== Task prompt ==
Using the data that follows, return exactly the lines from the one that contains "records alone. -/" through the one that contains "theorem State.rest_setReeve (s", ends included.

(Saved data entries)
-- ==== Sys2Proof/Laws/Reeve.lean ====
section
/-! SUPPORT. What the shared operations of the reeve's instructions do: registers, retirement, the guard, a fault and a
wait, each said once. -/

namespace Sys2Proof.Machine

/-! ### Reading back an update -/

@[simp] theorem State.reeve_setReeve (s : State) (h j : Nat) (r : Reeve) :
    (s.setReeve h r).reeve j = if j = h then r else s.reeve j := by
  unfold State.reeve State.setReeve
  simp only [mget_mset]
  split <;> rfl

theorem State.reeve_setReeve_vf (s : State) (h : Nat) (r : Reeve) : ((s.setReeve h r).reeve h).vf = r.vf := by
  simp

@[simp] theorem State.me_setReeve (s : State) (r : Reeve) : (s.setReeve s.cur r).me = r := by
  simp [State.me]

theorem State.reeve_of_reeves {s t : State} (h : t.reeves = s.reeves) : t.reeve = s.reeve := by
  funext j; simp [State.reeve, h]

theorem State.me_of_reeves {s t : State} (h : t.reeves = s.reeves) (hc : t.cur = s.cur) : t.me = s.me := by
  simp [State.me, State.reeve_of_reeves h, hc]

@[simp] theorem State.launchOf_updLaunch (s : State) (l j : Nat) (f : Launch → Launch) :
    (s.updLaunch l f).launchOf j = if j = l then (s.launchOf j).map f else s.launchOf j := by
  unfold State.updLaunch State.launchOf mupd
  by_cases h : j = l
  · subst h
    cases hm : mget s.launches j with
    | none => simp [hm]
    | some x => simp
  · cases hm : mget s.launches l with
    | none => simp [h]
    | some x => simp [h]

@[simp] theorem State.vfOf_setVf (s : State) (v j : Nat) (x : Vf) :
    (s.setVf v x).vfOf j = if j = v then x else s.vfOf j := by
  unfold State.vfOf State.setVf
  simp only [mget_mset]
  split <;> rfl

@[simp] theorem State.ctxOf_setCtx (s : State) (c j : Nat) (x : Ctx) :
    (s.setCtx c x).ctxOf j = if j = c then x else s.ctxOf j := by
  unfold State.ctxOf State.setCtx
  simp only [mget_mset]
  split <;> rfl

@[simp] theorem State.reeve_setVf (s : State) (v : Nat) (x : Vf) (h : Nat) : (s.setVf v x).reeve h = s.reeve h := rfl
@[simp] theorem State.reeve_setCtx (s : State) (c : Nat) (x : Ctx) (h : Nat) : (s.setCtx c x).reeve h = s.reeve h := rfl
@[simp] theorem State.reeve_updLaunch (s : State) (l : Nat) (f : Launch → Launch) (h : Nat) :
    (s.updLaunch l f).reeve h = s.reeve h := rfl
@[simp] theorem State.reeve_recordFault (s : State) (l : Nat) (t : Trap) (b : BitVec 32) (h : Nat) :
    (recordFault s l t b).reeve h = s.reeve h := rfl
@[simp] theorem State.reeve_markDirty (s : State) (l h : Nat) : (markDirty s l).reeve h = s.reeve h := rfl
@[simp] theorem State.reeve_release (s : State) (w : Who) (h : Nat) : (release s w).reeve h = s.reeve h := rfl
@[simp] theorem State.reeve_count (s : State) (v o n h : Nat) : (s.count v o n).reeve h = s.reeve h := by
  simp [State.reeve]

@[simp] theorem State.me_setVf (s : State) (v : Nat) (x : Vf) : (s.setVf v x).me = s.me := rfl
@[simp] theorem State.me_setCtx (s : State) (c : Nat) (x : Ctx) : (s.setCtx c x).me = s.me := rfl
@[simp] theorem State.me_updLaunch (s : State) (l : Nat) (f : Launch → Launch) : (s.updLaunch l f).me = s.me := rfl
@[simp] theorem State.me_recordFault (s : State) (l : Nat) (t : Trap) (b : BitVec 32) :
    (recordFault s l t b).me = s.me := rfl
@[simp] theorem State.me_markDirty (s : State) (l : Nat) : (markDirty s l).me = s.me := rfl
@[simp] theorem State.me_release (s : State) (w : Who) : (release s w).me = s.me := rfl
@[simp] theorem State.me_count (s : State) (v o n : Nat) : (s.count v o n).me = s.me := by
  simp [State.me]

/-- Counting depends on the VF records alone. -/
theorem State.count_vfs_congr {s t : State} (h : t.vfs = s.vfs) (v o n : Nat) :
    (t.count v o n).vfs = (s.count v o n).vfs := by
  unfold State.count State.setVf State.vfOf
  simp only [h]
  split
  · exact h
  · rfl

/-! ### The rest of the state -/

theorem State.rest_setReeve (s : State) (h : Nat) (r : Reeve) : (s.setReeve h r).rest = s.rest := rfl
theorem State.rest_setVf (s : State) (v : Nat) (x : Vf) : (s.setVf v x).rest = s.rest := rfl
theorem State.rest_release (s : State) (w : Who) : (release s w).rest = s.rest := rfl
theorem State.rest_count (s : State) (v o n : Nat) : (s.count v o n).rest = s.rest := by
  unfold State.count; simp only; split <;> rfl
theorem State.rest_retire (s : State) (pc : W64) : (retire s pc).rest = s.rest := by
  unfold retire
  simp only [State.rest_count, State.updMe_eq, State.rest_setReeve, State.rest_release]

/-! ### Retirement -/

theorem retire_me (s : State) (pc : W64) :
    (retire s pc).me = { s.me with pc := pc, wait := none, issued := none } := by
  simp [retire, State.me, -State.me_setReeve]

theorem retire_reeve (s : State) (pc : W64) {h : Nat} (hn : h ≠ s.cur) : (retire s pc).reeve h = s.reeve h := by
  simp [retire, hn]

theorem retire_vfs (s : State) (pc : W64) : (retire s pc).vfs = (s.count s.me.vf 0x008).vfs := by
  have h := State.count_vfs_congr (s := s)
    (t := (release s (.reeve s.cur)).setReeve s.cur { s.me with pc := pc, wait := none, issued := none }) rfl
    s.me.vf 0x008 1
  rw [← h, ← State.reeve_setReeve_vf (release s (.reeve s.cur)) s.cur { s.me with pc := pc, wait := none, issued := none }]
  rfl

/-- Retirement after the acting reeve's registers have become `r`. -/
theorem retire_retires (u : State) (r : Reeve) (pc : W64) (hv : r.vf = u.me.vf) :
    Retires u (retire (u.setReeve u.cur r) pc) r pc where
  me := by rw [retire_me]; simp [State.me]
  others h hn := by rw [retire_reeve _ _ (by simpa using hn)]; simp [hn]
  counts := by
    rw [retire_vfs]
    simp only [State.me_setReeve, hv]
    exact State.count_vfs_congr (s := u) (t := u.setReeve u.cur r) rfl ..
  rest := by rw [State.rest_retire]; rfl

/-- Retirement with the registers as they stand. -/
theorem retire_retires_self (u : State) (pc : W64) : Retires u (retire u pc) u.me pc where
  me := retire_me u pc
  others _ hn := retire_reeve u pc hn
  counts := retire_vfs u pc
  rest := State.rest_retire u pc

/-! ### The guard, an operation that succeeds, a fault, a wait -/

theorem runReeve_false {len : Nat} {p : Guard} {f : State → Except Stop (State × Flow)} {s : State}
    (h : s.me.guard p = false) : runReeve len p f s = retire s (s.me.pc + BitVec.ofNat 64 len) := by
  simp [runReeve, h]

theorem runReeve_next {len : Nat} {p : Guard} {f : State → Except Stop (State × Flow)} {s t : State}
    (h : s.me.guard p = true) (hf : f s = .ok (t, .next)) :
    runReeve len p f s = retire t (s.me.pc + BitVec.ofNat 64 len) := by
  simp [runReeve, h, hf]

theorem runReeve_jump {len : Nat} {p : Guard} {f : State → Except Stop (State × Flow)} {s t : State} {a : W64}
    (h : s.me.guard p = true) (hf : f s = .ok (t, .jump a)) : runReeve len p f s = retire t a := by
  simp [runReeve, h, hf]

theorem runReeve_trap {len : Nat} {p : Guard} {f : State → Except Stop (State × Flow)} {s : State} {e : Trap}
    (h : s.me.guard p = true) (hf : f s = .error (.trap e)) :
    runReeve len p f s = trapEntry e (release s (.reeve s.cur)) := by
  simp [runReeve, h, hf]

theorem runReeve_wait {len : Nat} {p : Guard} {f : State → Except Stop (State × Flow)} {s : State} {w : Wait}
    (h : s.me.guard p = true) (hf : f s = .error (.wait w none)) :
    runReeve len p f s = s.updMe fun r => { r with wait := some w } := by
  simp [runReeve, h, hf, register]

/-- A word whose operation changes only the acting reeve's registers. -/
theorem gives_of_next {i : Instr} {p : Guard} {f : State → Except Stop (State × Flow)} {s : State} {r : Reeve} {len : Nat}
    (he : exec i s = .next (runReeve len p f s)) (h : s.me.guard p = true)
    (hf : f s = .ok (s.setReeve s.cur r, .next)) (hv : r.vf = s.me.vf) :
    Gives i s r (s.me.pc + BitVec.ofNat 64 len) :=
  ⟨_, he.trans (by rw [runReeve_next h hf]), retire_retires s r _ hv⟩

/-- A word whose operation jumps and changes only the acting reeve's registers. -/
theorem gives_of_jump {i : Instr} {p : Guard} {f : State → Except Stop (State × Flow)} {s : State} {r : Reeve} {len : Nat}
    {a : W64} (he : exec i s = .next (runReeve len p f s)) (h : s.me.guard p = true)
    (hf : f s = .ok (s.setReeve s.cur r, .jump a)) (hv : r.vf = s.me.vf) : Gives i s r a :=
  ⟨_, he.trans (by rw [runReeve_jump h hf]), retire_retires s r _ hv⟩

/-- A word whose operation changes the state to `u` and the acting reeve's registers to `r`. -/
theorem does_of_next {i : Instr} {p : Guard} {f : State → Except Stop (State × Flow)} {s u : State} {r : Reeve} {len : Nat}
    (he : exec i s = .next (runReeve len p f s)) (h : s.me.guard p = true)
    (hf : f s = .ok (u.setReeve u.cur r, .next)) (hv : r.vf = u.me.vf) :
    Does i s u r (s.me.pc + BitVec.ofNat 64 len) :=
  ⟨_, he.trans (by rw [runReeve_next h hf]), retire_retires u r _ hv⟩

/-- A word whose operation changes the state to `u` and no register of the acting reeve. -/
theorem does_of_next_self {i : Instr} {p : Guard} {f : State → Except Stop (State × Flow)} {s u : State} {len : Nat}
    (he : exec i s = .next (runReeve len p f s)) (h : s.me.guard p = true) (hf : f s = .ok (u, .next)) :
    Does i s u u.me (s.me.pc + BitVec.ofNat 64 len) :=
  ⟨_, he.trans (by rw [runReeve_next h hf]), retire_retires_self u _⟩

/-- An instruction that only writes a general register. -/
theorem writesG_of_toG {i : Instr} {s : State} {p : Guard} {d : GReg} {f : State → W64} (he : exec i s = toG p d f s)
    (h : s.me.guard p = true) : WritesG i s d (f s) :=
  gives_of_next (len := 4) he h rfl (by simp)

/-- An instruction that only writes a predicate. -/
theorem writesP_of_toP {i : Instr} {s : State} {p : Guard} {d : PReg} {f : Reeve → Bool} (he : exec i s = toP p d f s)
    (h : s.me.guard p = true) : WritesP i s d (f s.me) :=
  gives_of_next (len := 4) he h rfl (by simp)

/-- An instruction that only writes a capability register. -/
theorem writesK_of_toK {i : Instr} {s : State} {p : Guard} {d : KReg} {f : Reeve → Except Stop Cap} {c : Cap}
    (he : exec i s = toK p d f s) (h : s.me.guard p = true) (hf : f s.me = .ok c) : WritesK i s d c := by
  refine gives_of_next (len := 4) he h ?_ (by simp)
  simp only [hf]; rfl

/-! ### Taking a fault at U level -/

theorem psave_eq : ∀ p : BitVec 8,
    ((field p 1 7).zeroExtend 64 <<< 9) ||| ((0 : W64) <<< 1) ||| 1 = BitVec.ofNat 64 (p.toNat / 2 * 512 + 1) := by
  decide +revert

theorem and_one_of_bit {x : W64} (h : x.getLsbD 0 = false) : x &&& 1 = 0 := by
  ext i hi
  by_cases h0 : i = 0
  · subst h0; simpa using h
  · simp [BitVec.getElem_one, h0]

theorem causeOf_eq (t : Trap) : causeOf t =
    BitVec.ofNat 64 (t.code.num + t.sub * 256) ||| BitVec.ofNat 64 (t.sel.toNat * 65536) := by
  have h : t.sel.zeroExtend 64 <<< 16 = BitVec.ofNat 64 (t.sel.toNat * 65536) := by
    apply BitVec.eq_of_toNat_eq
    have := t.sel.isLt
    simp [Nat.shiftLeft_eq]
  simp only [causeOf, h, Nat.shiftLeft_eq]

/-- A fault that triggers no replay, taken at U level. -/
theorem traps_of (s : State) (f : Trap) (hu : s.me.superv = false) (hr : f.code.replays = false) :
    Traps s (trapEntry f (release s (.reeve s.cur))) f := by
  have he : trapEntry f (release s (.reeve s.cur)) =
      (release s (.reeve s.cur)).setReeve s.cur (s.me.enterTrap f) := by
    simp [trapEntry, hu, hr]
  have hb : s.me.estat &&& 1 = 0 := and_one_of_bit hu
  rw [he]
  refine ⟨?_, fun h hn => by simp [hn], rfl, rfl⟩
  have hm : ((release s (.reeve s.cur)).setReeve s.cur (s.me.enterTrap f)).me = s.me.enterTrap f :=
    State.me_setReeve (release s (.reeve s.cur)) _
  rw [hm, Reeve.enterTrap, hb, causeOf_eq, psave_eq]

theorem takesTrap_of {i : Instr} {p : Guard} {f : State → Except Stop (State × Flow)} {s : State} {e : Trap} {len : Nat}
    (he : exec i s = .next (runReeve len p f s)) (h : s.me.guard p = true) (hf : f s = .error (.trap e))
    (hu : s.me.superv = false) (hr : e.code.replays = false) : TakesTrap i s e :=
  ⟨_, he.trans (by rw [runReeve_trap h hf]), traps_of s e hu hr⟩

end Sys2Proof.Machine
end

== Solution below ==
/-- Counting depends on the VF records alone. -/
theorem State.count_vfs_congr {s t : State} (h : t.vfs = s.vfs) (v o n : Nat) :
    (t.count v o n).vfs = (s.count v o n).vfs := by
  unfold State.count State.setVf State.vfOf
  simp only [h]
  split
  · exact h
  · rfl

/-! ### The rest of the state -/

theorem State.rest_setReeve (s : State) (h : Nat) (r : Reeve) : (s.setReeve h r).rest = s.rest := rfl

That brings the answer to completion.